◆ Problem details
Take from the material every line containing the string "okAmo" and copy it.

[Information supplied — start]

/-- The command is well formed. -/
def Instr.wf (i : Instr) : Bool :=
  match i with
  | .mmaProduct die lt h c => okDie die && okTile lt && okHdr h && okMma c
  | .mmaCombine die lt h c => okDie die && okTile lt && okHdr h && okMma c
  | .vex die lt h c => okDie die && okTile lt && okHdr h && okVex c
  | .digest die lt h dslot desc => okDie die && okTile lt && okHdr h && okBits 8 dslot && okLocal desc
  | .move die lt h src dst len => okDie die && okTile lt && okHdr h && okLocal src && okLocal dst && okLen 20 len
  | .send die lt h ch src len => okDie die && okTile lt && okHdr h && okChannel ch && okLocal src && okLen 16 len
  | .recv die lt h ch dst len => okDie die && okTile lt && okHdr h && okChannel ch && okLocal dst && okLen 16 len
  | .flitEjection die lt ch => okDie die && okTile lt && okChannel ch
  | .bridge die lt h _ rem loc len af => okDie die && okTile lt && okHdr h && okOffset rem && okLocal loc && okLen 16 len && okFlag af
  | .bridgeLanding die lt n => okDie die && okTile lt && okBits 5 n
  | .put die lt h node doff src len af => okDie die && okTile lt && okHdr h && okBits 16 node && okOffset doff && okLocal src && okLen 16 len && okFlag af
  | .putFinalRequest die lt n => okDie die && okTile lt && okBits 5 n
  | .waitUntilCycle die lt h target => okDie die && okTile lt && okHdr h && okBits 32 target
  | .loop die lt h body count astep bstep => okDie die && okTile lt && okHdr h && okLen 16 body && okBits 32 count && okStep astep && okStep bstep
  | .phase die lt h ph pkind limit => okDie die && okTile lt && okHdr h && okBits 4 ph && okBits 4 pkind && okBits 32 limit
  | .flagTest die lt h dst op _ src arg0 arg1 => okDie die && okTile lt && okHdr h && okBits 3 dst && okBits 2 op && okBits 4 src && okBits 32 arg0 && okBits 32 arg1
  | .flipPoint die lt => okDie die && okTile lt
  | .delta die lt h c => okDie die && okTile lt && okHdr h && okSolve c
  | .factor die lt h c => okDie die && okTile lt && okHdr h && okSolve c
  | .matvec die lt h c => okDie die && okTile lt && okHdr h && okSolve c
  | .trsv die lt h c => okDie die && okTile lt && okHdr h && okSolve c
  | .update die lt h c => okDie die && okTile lt && okHdr h && okSolve c
  | .spub die lt h c => okDie die && okTile lt && okHdr h && okSolve c
  | .sfix die lt h c => okDie die && okTile lt && okHdr h && okSolve c
  | .whistleBoundary n => okPart n
  | .digestSlotClose n => okPart n
  | .whistleRecord n => okPart n
  | .switchTailTimeout die => okDie die
  | .migrationComplete die _ => okDie die
  | .vaultRefresh => true
  | .vaultTempSample die lt t0 t1 => okDie die && okTile lt && okBits 8 t0 && okBits 8 t1
  | .patrolScrub _ _ => true
  | .correctedWriteback _ => true
  | .remapCopyComplete _ => true
  | .regulatedAdmit n client _ _ => okPart n && okBits 2 client
  | .load a off size => okActor a && okOffset off && okSize size
  | .store a off _ => okActor a && okOffset off
  | .faddI a off size operand => okActor a && okOffset off && okSize size && okBits 64 operand
  | .faddW a off operand d => okActor a && okOffset off && okBits 64 operand && okBits 7 d
  | .swap a off size operand => okActor a && okOffset off && okSize size && okBits 64 operand
  | .cas a off size operand compare => okActor a && okOffset off && okSize size && okBits 64 operand && okBits 64 compare
  | .smin a off size operand => okActor a && okOffset off && okSize size && okBits 64 operand
  | .smax a off size operand => okActor a && okOffset off && okSize size && okBits 64 operand
  | .umin a off size operand => okActor a && okOffset off && okSize size && okBits 64 operand
  | .umax a off size operand => okActor a && okOffset off && okSize size && okBits 64 operand
  | .faddF32 a off operand => okActor a && okOffset off && okBits 32 operand
  | .faddF64 a off operand => okActor a && okOffset off && okBits 64 operand
  | .raddI a off operands => okActor a && okOffset off && okOperands operands
  | .raddW a off d operands => okActor a && okOffset off && okBits 7 d && okOperands operands
  | .raddF32 a off operands => okActor a && okOffset off && okOperands operands
  | .request wl _ _ => okWavelength wl
  | .sync wl _ _ => okWavelength wl
  | .serviceQueueServe => true
  | .landingBufferDrain _ => true
  | .acknowledgementSend src dst => okBits 16 src && okBits 16 dst
  | .response wl _ _ => okWavelength wl
  | .acknowledgement wl _ _ => okWavelength wl
  | .retransmitTimeout src dst seq => okBits 16 src && okBits 16 dst && okBits 32 seq
  | .portholdExpiry b => okPort b
  | .helloSend e => okEntry e
  | .hello wl _ => okWavelength wl
  | .timeMarkSend e => okEntry e
  | .timeMark wl _ => okWavelength wl
  | .timeMarkTimeout => true
  | .lightDetected wl => okWavelength wl
  | .wavelengthLock wl => okWavelength wl
  | .lockTimeout wl => okWavelength wl
  | .lossOfLight wl => okWavelength wl
  | .planeLoopback plane _ => okPlane plane
  | .combLocked _ => true
  | .darkatExclude e => okEntry e
  | .darkatSwitch => true
  | .contrib wl _ mism => okWavelength wl && okBits 16 mism
  | .result wl _ mism => okWavelength wl && okBits 16 mism
  | .fail wl _ mism => okWavelength wl && okBits 16 mism
  | .wack wl _ mism => okWavelength wl && okBits 16 mism
  | .whippetRetryTimeout e lseq => okEntry e && okBits 16 lseq
  | .ownerStepTimeout n grp cseq level ring slice => okPart n && okBits 6 grp && okBits 32 cseq && okBits 8 level && okBits 8 ring && okBits 16 slice
  | .memberResultTimeout n grp cseq => okPart n && okBits 6 grp && okBits 32 cseq
  | .collqWrite n value mism => okPart n && okBits 64 value && okBits 16 mism
  | .prepare wl _ mism => okWavelength wl && okBits 16 mism
  | .commit wl _ mism => okWavelength wl && okBits 16 mism
  | .withdraw wl _ mism => okWavelength wl && okBits 16 mism
  | .kickoffReissue n => okPart n
  | .commitTimeout n => okPart n
  | .mailboxWrite _ _ _ => true
  | .peerSlotTimeout n k => okPart n && okPeerSlot k
  | .getInfo slot => okSlot slot
  | .getState slot => okSlot slot
  | .partCreate slot => okSlot slot
  | .partDelete slot => okSlot slot
  | .partStop slot => okSlot slot
  | .partReset slot => okSlot slot
  | .setRegulator slot => okSlot slot
  | .setSeed slot => okSlot slot
  | .startPcode slot => okSlot slot
  | .setNode slot => okSlot slot
  | .setPortmap slot => okSlot slot
  | .setTimetree slot => okSlot slot
  | .setTimers slot => okSlot slot
  | .setRelay slot => okSlot slot
  | .setGroup slot => okSlot slot
  | .loadPlaybook slot => okSlot slot
  | .loadPlaybookWithdraw slot => okSlot slot
  | .firstConfiguration slot => okSlot slot
  | .periodChange slot => okSlot slot
  | .swapOnly slot => okSlot slot
  | .kickoffPrepare slot => okSlot slot
  | .abort slot => okSlot slot
  | .dmaConfig slot => okSlot slot
  | .dmaState slot => okSlot slot
  | .ckptConfig slot => okSlot slot
  | .ckptAt slot => okSlot slot
  | .dribblePause slot => okSlot slot
  | .dribbleResume slot => okSlot slot
  | .getManifest slot => okSlot slot
  | .restore slot => okSlot slot
  | .substituteTile slot => okSlot slot
  | .substituteVaultWire slot => okSlot slot
  | .substituteVaultRow slot => okSlot slot
  | .substituteVaultColumn slot => okSlot slot
  | .substituteLpddr6Row slot => okSlot slot
  | .substituteBridgeLane slot => okSlot slot
  | .substitutePcore slot => okSlot slot
  | .pcoreTakeover c => okCore c
  | .substituteRefereeCore slot => okSlot slot
  | .substitutePowerPhase slot => okSlot slot
  | .substituteConverter slot => okSlot slot
  | .cPlaneToC8 slot => okSlot slot
  | .blockPortToB8 slot => okSlot slot
  | .combToBench slot => okSlot slot
  | .retireW0Transmit slot => okSlot slot
  | .retireW0Receive slot => okSlot slot
  | .returnFromBench slot _ => okSlot slot
  | .domainPowerOn slot => okSlot slot
  | .domainPowerOff slot => okSlot slot
  | .release slot => okSlot slot
  | .releaseTimeout => true
  | .fwWrite slot => okSlot slot
  | .fwActivate slot => okSlot slot
  | .fwCommit slot => okSlot slot
  | .fwHandover => true
  | .fwStatus slot => okSlot slot
  | .getVersion slot => okSlot slot
  | .getCapabilities slot => okSlot slot
  | .negotiateAlgorithms slot => okSlot slot
  | .getDigests slot => okSlot slot
  | .getCertificate slot => okSlot slot
  | .challenge slot => okSlot slot
  | .getMeasurements slot => okSlot slot
  | .query slot => okSlot slot
  | .keyProg slot => okSlot slot
  | .kSetGo slot => okSlot slot
  | .kSetStop slot => okSlot slot
  | .faultRead slot => okSlot slot
  | .faultClear slot => okSlot slot
  | .faultMask slot => okSlot slot
  | .errnSet slot => okSlot slot
  | .listen slot => okSlot slot
  | .recordCfg slot => okSlot slot
  | .captureRead slot => okSlot slot
  | .cutgrpRead slot => okSlot slot
  | .getPeers slot => okSlot slot
  | .getTelemetry slot => okSlot slot
  | .telemetryUpdate doms => okDomains doms
  | .tailWrite q t => okPart q && okBits 32 t
  | .stagingDescriptor n => okPart n
  | .stagingComplete n _ => okPart n
  | .flrPf1 => true
  | .flrPf0 => true
  | .hostPortReset _ => true
  | .ideIntegrityFailure => true
  | .copyComplete n => okPart n
  | .copyDeadline n => okPart n
  | .dribbleShard n => okPart n
  | .ringSpacePoll n => okPart n
  | .dribbleManifest n => okPart n
  | .faultOccurrence src _ => okSource src
  | .errnPulseEnd => true
  | .heartbeat => true
  | .heartbeatTimeout => true
  | .monitorSample _ unit _ _ => okBits 32 unit
  | .cvuGo u v => okCvu u && okBits 64 v
  | .cvuStop u v _ => okCvu u && okBits 64 v
  | .cvuScanDone u => okCvu u
  | .registerWrite space a _ bs => okSpace space && okActor a && okBytes 8 bs
  | .rv64gcInstruction h word => okHart h && okBits 32 word
  | .amoadd h a => okHart h && okAmo a
  | .amoswap h a => okHart h && okAmo a
  | .amomin h a => okHart h && okAmo a
  | .amomax h a => okHart h && okAmo a
  | .amominu h a => okHart h && okAmo a
  | .amomaxu h a => okHart h && okAmo a
  | .amoand h a => okHart h && okAmo a
  | .amoor h a => okHart h && okAmo a
  | .amoxor h a => okHart h && okAmo a
  | .lr h a => okHart h && okAmo a
  | .sc h a => okHart h && okAmo a
  | .zamo h code f3 rd rs1 rs2 => okHart h && okBits 7 code && okBits 3 f3 && okBits 5 rd && okBits 5 rs1 && okBits 5 rs2
  | .fence h pred => okHart h && okBits 4 pred
  | .zfencedWrite h word => okHart h && okBits 32 word
  | .wfi h => okHart h
  | .threadSwitch c => okCore c
  | .interrupt h => okHart h
  | .zvlWrite h word => okHart h && okBits 32 word
  | .zvcfgWrite h word => okHart h && okBits 32 word
  | .add h a => okHart h && okZ a
  | .sub h a => okHart h && okZ a
  | .mul h a => okHart h && okZ a
  | .mulhr h a => okHart h && okZ a
  | .sadd h a => okHart h && okZ a
  | .ssub h a => okHart h && okZ a
  | .sshl h a => okHart h && okZ a
  | .srar h a => okHart h && okZ a
  | .srl h a => okHart h && okZ a
  | .sll h a => okHart h && okZ a
  | .and h a => okHart h && okZ a
  | .or h a => okHart h && okZ a
  | .xor h a => okHart h && okZ a
  | .min h a => okHart h && okZ a
  | .max h a => okHart h && okZ a
  | .minu h a => okHart h && okZ a
  | .maxu h a => okHart h && okZ a
  | .narrow h a => okHart h && okZ a
  | .widen h a => okHart h && okZ a
  | .cmpeq h a => okHart h && okZ a
  | .cmplt h a => okHart h && okZ a
  | .cmpltu h a => okHart h && okZ a
  | .merge h a => okHart h && okZ a
  | .slidedn h a => okHart h && okZ a
  | .mov h a => okHart h && okZ a
  | .rsum h a => okHart h && okZ a
  | .rmin h a => okHart h && okZ a
  | .rmax h a => okHart h && okZ a
  | .fadd h a => okHart h && okZ a
  | .fsub h a => okHart h && okZ a
  | .fmul h a => okHart h && okZ a
  | .fma h a => okHart h && okZ a
  | .fdiv h a => okHart h && okZ a
  | .fsqrt h a => okHart h && okZ a
  | .fmin h a => okHart h && okZ a
  | .fmax h a => okHart h && okZ a
  | .fcmpeq h a => okHart h && okZ a
  | .fcmplt h a => okHart h && okZ a
  | .fcvtz h a => okHart h && okZ a
  | .fcvtf h a => okHart h && okZ a
  | .frsum h a => okHart h && okZ a
  | .mand h a => okHart h && okZ a
  | .mor h a => okHart h && okZ a
  | .mxor h a => okHart h && okZ a
  | .vectorLoad h a => okHart h && okZMem a
  | .stridedLoad h a => okHart h && okZMem a
  | .indexedLoad h a => okHart h && okZMem a
  | .vectorStore h a => okHart h && okZMem a
  | .stridedStore h a => okHart h && okZMem a
  | .indexedStore h a => okHart h && okZMem a
  | .vraddI h a => okHart h && okZMem a
  | .vraddW h a => okHart h && okZMem a
  | .capSample _ _ _ => true
  | .droopTrip die det => okDie die && okDetector det
  | .droopClear die det => okDie die && okDetector det
  | .sagHold _ => true
  | .sagHoldEnd => true
  | .brownOut _ => true
  | .surgeShutdown _ => true
  | .neighbourLimit k sides _ => okSide k sides.1 && okSide k sides.2
  | .thermalSample die tj tv => okSensor die && okBits 8 tj && okBits 8 tv
  | .dieSupervisorTrip die => okDie die
  | .powerPhaseFail _ => true
  | .presenceLoss => true
  | .d3coldEntry => true
  | .vinret _ _ => true
  | .perst => true
  | .waken => true
  | .light => true
  | .wake _ hottest => okBits 8 hottest
  | .kennelStart sid _ _ _ => okBits 16 sid
  | .hotSwapClose => true
  | .bootRom => true
  | .selfRepairComplete _ => true
  | .opticalLockComplete _ => true
  | .loadPlaybookComplete n => okPart n
  | .restoreComplete n => okPart n
  | .kennelPowerLoss => true
  | .hostLinkTrained => true
  | .factoryAuthorisation _ => true
  | .dynamicAddressAssignment addr => okBits 7 addr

[Information supplied — finish]

◆ Result of this task
  | .amoadd h a => okHart h && okAmo a
  | .amoswap h a => okHart h && okAmo a
  | .amomin h a => okHart h && okAmo a
  | .amomax h a => okHart h && okAmo a
  | .amominu h a => okHart h && okAmo a
  | .amomaxu h a => okHart h && okAmo a
  | .amoand h a => okHart h && okAmo a
  | .amoor h a => okHart h && okAmo a
  | .amoxor h a => okHart h && okAmo a
  | .lr h a => okHart h && okAmo a
  | .sc h a => okHart h && okAmo a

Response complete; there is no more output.